Find and copy each line of the data that includes "from".

___ Input for this task ___

-- ==== Sys2Proof/Machine/Washes.lean ====
section
/-! DEFINITION. The Step Sequencer on the answers of a wash's filter, and the ends of a wash: pattern confirmation
(R79, R130), the watches of TIMING (R81, R82, R115), completion (R87), the ends of exits (R131 to R133), conversion
(R134), failure (R136). -/

namespace Sys2Proof.Machine

/-! ### The filter's return to the FT (R19) -/

/-- The FT takes a filter to SERVICE at the end of a wash, with the accounting the end gives it. -/
def State.returnToService (s : State) (f : FilterId) (g : FilterRecord → FilterRecord) : State :=
  (s.modFilter f fun r => g { r with commanded := some .service }).changeState f .service

/-- The accounting of a completed wash (R87, R19). -/
def freshlyWashed (r : FilterRecord) : FilterRecord :=
  { r with runSeconds := 0, totalClear := true, shortRipen := false }

/-- The FT takes a filter to HELD DIRTY at the end of a SAFE-EXIT (R132). -/
def State.returnHeld (s : State) (f : FilterId) : State :=
  (s.modFilter f fun r => { r with commanded := some .isolated, held := some .dirty }).changeState f .held

/-! ### Completion (R87) -/

/-- The outcome of a completed wash (R87). -/
def completionOutcome (w : WashContext) : WashOutcome :=
  if w.ripenResult = .unmet && !w.secondAttempt then .rewash
  else if w.reduced then .completeReduced
  else .complete

/-- The REWASH request and the rewash pending mark of an outcome REWASH (R38, R87). -/
def State.requestRewash (s : State) (f : FilterId) (outcome : WashOutcome) : State :=
  if outcome = .rewash then (s.request f .rewash).modFilter f fun r => { r with rewashPending := true } else s

/-- The wash of the context in a slot completes (R87). -/
def State.completeWash (s : State) (c : Slot) : State :=
  s.withCtx c fun w =>
    let s := (s.releaseCommitments c).returnToService w.filter freshlyWashed
    let s := (s.shedRemove c).recordWash w (completionOutcome w) w.cause w.secondCause none
    let s := (s.requestRewash w.filter (completionOutcome w)).raise .washEnd (filterNumber w.filter)
    s.freeSlot c

/-! ### Ends of an exit -/

/-- The entry a context holds for its filter (R37). -/
def WashContext.entry (w : WashContext) : QueueEntry := ⟨w.filter, w.cls, w.causes, w.entryTime⟩

/-- A RETURN-EXIT ends (R131). -/
def State.endReturnExit (s : State) (c : Slot) : State :=
  s.withCtx c fun w =>
    let s := (s.releaseCommitments c).returnToService w.filter fun r =>
      { r with rewashPending := w.secondAttempt || r.rewashPending }
    let s := ((s.shedRemove c).reinsert w.entry).recordWash w .returned w.cause w.secondCause none
    (s.raise .washExit (filterNumber w.filter)).freeSlot c

/-- A SAFE-EXIT ends; without a cause of exit it is the ineffective end, whose record carries no snapshot (R120,
R132). -/
def State.endSafeExit (s : State) (c : Slot) : State :=
  s.withCtx c fun w =>
    let s := ((s.releaseCommitments c).returnHeld w.filter).shedRemove c
    let s :=
      if w.cause.isNone then s.recordWash w .ineffective none w.secondCause none
      else s.recordWash w .heldExit w.cause w.secondCause (snapshotOf w.stepItems w.valveItems)
    (s.raise .washExit (filterNumber w.filter)).freeSlot c

/-- A LATE-EXIT ends (R133). -/
def State.endLateExit (s : State) (c : Slot) : State :=
  s.withCtx c fun w =>
    let s := (s.releaseCommitments c).returnToService w.filter fun r => { r with shortRipen := true }
    let s := (s.shedRemove c).recordWash w .shortRipen w.cause w.secondCause none
    (s.raise .washExit (filterNumber w.filter)).freeSlot c

/-- The end of an exit by its kind (R130). -/
def State.endExit (s : State) (c : Slot) : ExitKind → State
  | .returnExit => s.endReturnExit c
  | .safeExit => s.endSafeExit c
  | .lateExit => s.endLateExit c

/-- A RETURN-EXIT or LATE-EXIT is converted to SAFE-EXIT by a trip (R134, R139, R63; log 19). -/
def State.convertExit (s : State) (c : Slot) : State :=
  s.withCtx c fun w =>
    let s1 := s.setCtx c (some { w with
      exitKind := some .safeExit
      cause := if w.cause.isNone then some .trip else w.cause
      secondCause := if w.cause.isNone then w.secondCause else some .trip
      valveItems := some (s.captureValves c w)
      exitStart := some s.now
      answered := false })
    (s1.writePattern w.filter .isolated).shedRemove c

/-- An exit fails: its travel timer has run out before the exit pattern was confirmed (R136). -/
def State.failExit (s : State) (c : Slot) : State :=
  s.withCtx c fun w =>
    let pattern := match w.exitKind with
      | some k => k.pattern
      | none => .isolated
    let valve := valveNamed pattern w.answered (s.filter w.filter).view
    let valves := s.captureValves c w
    let s := s.modFilter w.filter fun r =>
      { r with fault := some ⟨.valveTravel, some valve⟩, commanded := some pattern }
    let s := (s.changeState w.filter .fault).raise .fault (filterNumber w.filter)
    let s := s.recordWash w .faulted w.cause (some .valveTravel) (snapshotOf w.stepItems (some valves))
    let s := s.raise .washExit (filterNumber w.filter)
    let s := s.modCtx c fun w => { w with secondCause := some .valveTravel }
    (s.makeOrphan c).freeIfBare c |>.shedRemove c

/-! ### Answers in SETTING -/

/-- The step's pattern has been confirmed (R79, R87). -/
def State.stepConfirmed (s : State) (c : Slot) : State :=
  s.withCtx c fun w =>
    match w.kind? with
    | none => s.completeWash c
    | some .air | some .airwater | some .water => s.enterStarting c
    | some .drain | some .settle | some .refill | some .ripen => s.enterTiming c

/-! ### The watches of TIMING -/

/-- The level target of the step at a context's step index. -/
def WashContext.levelTarget (w : WashContext) : Nat :=
  match w.planned? with
  | some p => p.step.levelTarget
  | none => 0

/-- A level ends the step (R82). -/
def levelEnds (w : WashContext) (level : Nat) : Bool :=
  match w.kind? with
  | some .drain => level ≤ w.levelTarget
  | some .refill => w.levelTarget ≤ level
  | _ => false

/-- The turbidity is at or below the filter's return limit, read from the working configuration (R115). A filter in a wash
has a written configuration (log 10). -/
def State.ripened (s : State) (f : FilterId) : Bool :=
  match (s.filterConfig f).settings with
  | some c => (s.filter f).turbidity.toNat ≤ c.returnLimit
  | none => false

/-- The good end of a RIPEN step (R116). -/
def State.ripenGood (s : State) (c : Slot) : State :=
  (s.modCtx c fun w => { w with ripenResult := .good }).endStep c

/-- The ripen watch (R115). -/
def State.watchRipen (s : State) (c : Slot) : State :=
  s.withCtx c fun w =>
    if s.ripened w.filter then
      match w.sustainStart with
      | none => s.setCtx c (some { w with sustainStart := some s.now })
      | some t => if s.expired t s.plant.ripenSustain then s.ripenGood c else s
    else s.setCtx c (some { w with sustainStart := none })

/-- A valid input answer in TIMING: the level, then the drift watch, then the ripen watch (R153; log 14). -/
def State.timingAnswer (s : State) (c : Slot) : State :=
  s.withCtx c fun w =>
    if levelEnds w (s.filter w.filter).level.toNat then s.endStep c
    else
      let out := stepOffCounts w.pattern (s.filter w.filter).view w.offCounts
      let s := s.setCtx c (some { w with offCounts := out.1 })
      match out.2 with
      | some v => s.decideExit c (some .valveDrift) (some v)
      | none => if w.kind? = some .ripen then s.watchRipen c else s

/-- A valid input answer in SETTING: on confirmation the step goes on, and an answer that has entered TIMING is tested there
as its first (R79, R82, R115). -/
def State.settingAnswer (s : State) (c : Slot) : State :=
  s.withCtx c fun w =>
    if confirmed w.pattern (s.filter w.filter).view then
      match w.kind? with
      | some .drain | some .settle | some .refill | some .ripen => (s.stepConfirmed c).timingAnswer c
      | _ => s.stepConfirmed c
    else s

/-- The SS takes a valid input answer for an ACTIVE context; a trip latched on it decides the exit first (R85,
R153). The ISOLATED pattern written then is tested from the next answer on (log 41). -/
def State.activeAnswer (s : State) (c : Slot) (tripped : Bool) : State :=
  if tripped then s.decideExit c (some .trip) none
  else
    s.withCtx c fun w =>
      match w.phase with
      | .setting => s.settingAnswer c
      | .timing => s.timingAnswer c
      | _ => s

/-- The SS takes a valid input answer for an EXITING context (R130, R134). An answer that converts the exit is not tested for
the ISOLATED pattern it writes (log 41). -/
def State.exitAnswer (s : State) (c : Slot) (tripped : Bool) : State :=
  s.withCtx c fun w =>
    match w.exitKind with
    | none => s
    | some k =>
      if tripped && k != .safeExit then s.convertExit c
      else if confirmed k.pattern (s.filter w.filter).view then s.endExit c k
      else s

/-- The SS takes a valid input answer from the filter of the context in a slot (R153). -/
def State.sequencerAnswer (s : State) (c : Slot) (tripped : Bool) : State :=
  s.withCtx c fun w =>
    let s := s.setCtx c (some { w with answered := true })
    match w.state with
    | .active => s.activeAnswer c tripped
    | .exiting => s.exitAnswer c tripped
    | .orphan => s

/-! ### The maximum-duration end of RIPEN (R117, R120) -/

/-- A RIPEN step has reached its maximum duration: the ripen result is UNMET, and RETURN or the ineffective end
follows. -/
def State.ripenUnmet (s : State) (c : Slot) : State :=
  let s := s.modCtx c fun w => { w with ripenResult := .unmet }
  s.withCtx c fun w =>
    if w.secondAttempt then
      let s := (s.subtractStep c).markWashed c
      s.withCtx c fun w => s.decideExitAs c w .safeExit none none
    else s.endStep c

end Sys2Proof.Machine
end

___

*Answer to the problem*
/-- The turbidity is at or below the filter's return limit, read from the working configuration (R115). A filter in a wash
R153). The ISOLATED pattern written then is tested from the next answer on (log 41). -/
/-- The SS takes a valid input answer from the filter of the context in a slot (R153). -/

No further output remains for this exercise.